[DATA EXTRACTS]:

- Opening Delimiter -

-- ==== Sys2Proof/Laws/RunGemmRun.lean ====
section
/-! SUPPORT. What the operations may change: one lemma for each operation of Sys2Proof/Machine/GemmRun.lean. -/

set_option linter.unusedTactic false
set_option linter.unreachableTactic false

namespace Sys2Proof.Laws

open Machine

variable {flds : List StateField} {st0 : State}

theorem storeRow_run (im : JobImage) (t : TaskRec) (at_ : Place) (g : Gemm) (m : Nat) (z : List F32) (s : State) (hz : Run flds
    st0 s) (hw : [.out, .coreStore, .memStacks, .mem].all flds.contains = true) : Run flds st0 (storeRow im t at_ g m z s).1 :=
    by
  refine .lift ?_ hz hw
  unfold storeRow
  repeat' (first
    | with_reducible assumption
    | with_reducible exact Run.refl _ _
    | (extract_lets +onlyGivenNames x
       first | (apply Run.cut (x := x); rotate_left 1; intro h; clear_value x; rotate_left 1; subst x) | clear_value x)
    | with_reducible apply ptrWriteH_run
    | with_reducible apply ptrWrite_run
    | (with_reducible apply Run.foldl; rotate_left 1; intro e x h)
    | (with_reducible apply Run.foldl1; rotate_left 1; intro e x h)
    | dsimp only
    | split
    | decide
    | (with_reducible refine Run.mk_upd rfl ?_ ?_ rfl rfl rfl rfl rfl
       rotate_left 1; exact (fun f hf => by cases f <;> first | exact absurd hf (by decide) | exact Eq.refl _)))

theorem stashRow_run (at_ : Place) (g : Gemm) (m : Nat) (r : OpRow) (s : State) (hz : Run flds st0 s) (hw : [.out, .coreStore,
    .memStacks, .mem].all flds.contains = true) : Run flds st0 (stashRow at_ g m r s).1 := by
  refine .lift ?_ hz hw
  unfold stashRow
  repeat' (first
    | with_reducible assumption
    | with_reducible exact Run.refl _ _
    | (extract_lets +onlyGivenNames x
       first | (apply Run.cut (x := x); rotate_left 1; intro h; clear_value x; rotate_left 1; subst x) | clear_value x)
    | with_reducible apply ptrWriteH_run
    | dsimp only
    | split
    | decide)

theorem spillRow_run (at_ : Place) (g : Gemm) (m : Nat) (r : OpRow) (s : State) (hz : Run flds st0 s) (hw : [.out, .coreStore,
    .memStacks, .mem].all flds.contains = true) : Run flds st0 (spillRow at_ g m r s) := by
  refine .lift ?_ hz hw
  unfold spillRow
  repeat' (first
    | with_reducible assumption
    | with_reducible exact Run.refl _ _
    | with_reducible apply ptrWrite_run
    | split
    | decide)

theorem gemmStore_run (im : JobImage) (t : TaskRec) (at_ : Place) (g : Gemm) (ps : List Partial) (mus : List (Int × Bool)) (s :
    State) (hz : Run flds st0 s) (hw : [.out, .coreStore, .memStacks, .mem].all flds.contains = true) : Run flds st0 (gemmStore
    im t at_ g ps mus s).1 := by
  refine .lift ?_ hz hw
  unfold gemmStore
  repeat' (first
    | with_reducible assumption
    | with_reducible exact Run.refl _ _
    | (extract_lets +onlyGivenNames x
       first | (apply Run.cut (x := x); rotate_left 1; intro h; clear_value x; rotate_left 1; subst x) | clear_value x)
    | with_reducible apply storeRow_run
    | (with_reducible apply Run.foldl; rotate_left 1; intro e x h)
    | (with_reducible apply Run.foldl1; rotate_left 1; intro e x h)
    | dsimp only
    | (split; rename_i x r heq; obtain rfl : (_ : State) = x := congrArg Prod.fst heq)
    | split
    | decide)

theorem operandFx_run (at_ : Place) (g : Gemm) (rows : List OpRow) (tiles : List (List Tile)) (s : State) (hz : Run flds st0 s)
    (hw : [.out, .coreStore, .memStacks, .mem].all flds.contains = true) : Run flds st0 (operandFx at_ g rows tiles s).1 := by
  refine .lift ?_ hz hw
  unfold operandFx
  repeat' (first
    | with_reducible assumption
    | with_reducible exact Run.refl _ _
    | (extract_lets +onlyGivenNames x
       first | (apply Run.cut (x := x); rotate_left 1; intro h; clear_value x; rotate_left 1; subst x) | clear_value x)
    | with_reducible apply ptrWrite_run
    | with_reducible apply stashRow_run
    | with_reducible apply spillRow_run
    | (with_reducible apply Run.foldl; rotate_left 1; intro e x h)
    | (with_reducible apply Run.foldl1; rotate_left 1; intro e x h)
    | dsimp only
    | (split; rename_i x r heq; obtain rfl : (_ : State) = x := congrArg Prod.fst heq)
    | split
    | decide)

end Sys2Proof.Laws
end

- Closing Delimiter -

All the lines above should be written out once more, exactly.

-- ==== Sys2Proof/Laws/RunGemmRun.lean ====
section
/-! SUPPORT. What the operations may change: one lemma for each operation of Sys2Proof/Machine/GemmRun.lean. -/

set_option linter.unusedTactic false
set_option linter.unreachableTactic false

namespace Sys2Proof.Laws

open Machine

variable {flds : List StateField} {st0 : State}

theorem storeRow_run (im : JobImage) (t : TaskRec) (at_ : Place) (g : Gemm) (m : Nat) (z : List F32) (s : State) (hz : Run flds
    st0 s) (hw : [.out, .coreStore, .memStacks, .mem].all flds.contains = true) : Run flds st0 (storeRow im t at_ g m z s).1 :=
    by
  refine .lift ?_ hz hw
  unfold storeRow
  repeat' (first
    | with_reducible assumption
    | with_reducible exact Run.refl _ _
    | (extract_lets +onlyGivenNames x
       first | (apply Run.cut (x := x); rotate_left 1; intro h; clear_value x; rotate_left 1; subst x) | clear_value x)
    | with_reducible apply ptrWriteH_run
    | with_reducible apply ptrWrite_run
    | (with_reducible apply Run.foldl; rotate_left 1; intro e x h)
    | (with_reducible apply Run.foldl1; rotate_left 1; intro e x h)
    | dsimp only
    | split
    | decide
    | (with_reducible refine Run.mk_upd rfl ?_ ?_ rfl rfl rfl rfl rfl
       rotate_left 1; exact (fun f hf => by cases f <;> first | exact absurd hf (by decide) | exact Eq.refl _)))

theorem stashRow_run (at_ : Place) (g : Gemm) (m : Nat) (r : OpRow) (s : State) (hz : Run flds st0 s) (hw : [.out, .coreStore,
    .memStacks, .mem].all flds.contains = true) : Run flds st0 (stashRow at_ g m r s).1 := by
  refine .lift ?_ hz hw
  unfold stashRow
  repeat' (first
    | with_reducible assumption
    | with_reducible exact Run.refl _ _
    | (extract_lets +onlyGivenNames x
       first | (apply Run.cut (x := x); rotate_left 1; intro h; clear_value x; rotate_left 1; subst x) | clear_value x)
    | with_reducible apply ptrWriteH_run
    | dsimp only
    | split
    | decide)

theorem spillRow_run (at_ : Place) (g : Gemm) (m : Nat) (r : OpRow) (s : State) (hz : Run flds st0 s) (hw : [.out, .coreStore,
    .memStacks, .mem].all flds.contains = true) : Run flds st0 (spillRow at_ g m r s) := by
  refine .lift ?_ hz hw
  unfold spillRow
  repeat' (first
    | with_reducible assumption
    | with_reducible exact Run.refl _ _
    | with_reducible apply ptrWrite_run
    | split
    | decide)

theorem gemmStore_run (im : JobImage) (t : TaskRec) (at_ : Place) (g : Gemm) (ps : List Partial) (mus : List (Int × Bool)) (s :
    State) (hz : Run flds st0 s) (hw : [.out, .coreStore, .memStacks, .mem].all flds.contains = true) : Run flds st0 (gemmStore
    im t at_ g ps mus s).1 := by
  refine .lift ?_ hz hw
  unfold gemmStore
  repeat' (first
    | with_reducible assumption
    | with_reducible exact Run.refl _ _
    | (extract_lets +onlyGivenNames x
       first | (apply Run.cut (x := x); rotate_left 1; intro h; clear_value x; rotate_left 1; subst x) | clear_value x)
    | with_reducible apply storeRow_run
    | (with_reducible apply Run.foldl; rotate_left 1; intro e x h)
    | (with_reducible apply Run.foldl1; rotate_left 1; intro e x h)
    | dsimp only
    | (split; rename_i x r heq; obtain rfl : (_ : State) = x := congrArg Prod.fst heq)
    | split
    | decide)

theorem operandFx_run (at_ : Place) (g : Gemm) (rows : List OpRow) (tiles : List (List Tile)) (s : State) (hz : Run flds st0 s)
    (hw : [.out, .coreStore, .memStacks, .mem].all flds.contains = true) : Run flds st0 (operandFx at_ g rows tiles s).1 := by
  refine .lift ?_ hz hw
  unfold operandFx
  repeat' (first
    | with_reducible assumption
    | with_reducible exact Run.refl _ _
    | (extract_lets +onlyGivenNames x
       first | (apply Run.cut (x := x); rotate_left 1; intro h; clear_value x; rotate_left 1; subst x) | clear_value x)
    | with_reducible apply ptrWrite_run
    | with_reducible apply stashRow_run
    | with_reducible apply spillRow_run
    | (with_reducible apply Run.foldl; rotate_left 1; intro e x h)
    | (with_reducible apply Run.foldl1; rotate_left 1; intro e x h)
    | dsimp only
    | (split; rename_i x r heq; obtain rfl : (_ : State) = x := congrArg Prod.fst heq)
    | split
    | decide)

end Sys2Proof.Laws
end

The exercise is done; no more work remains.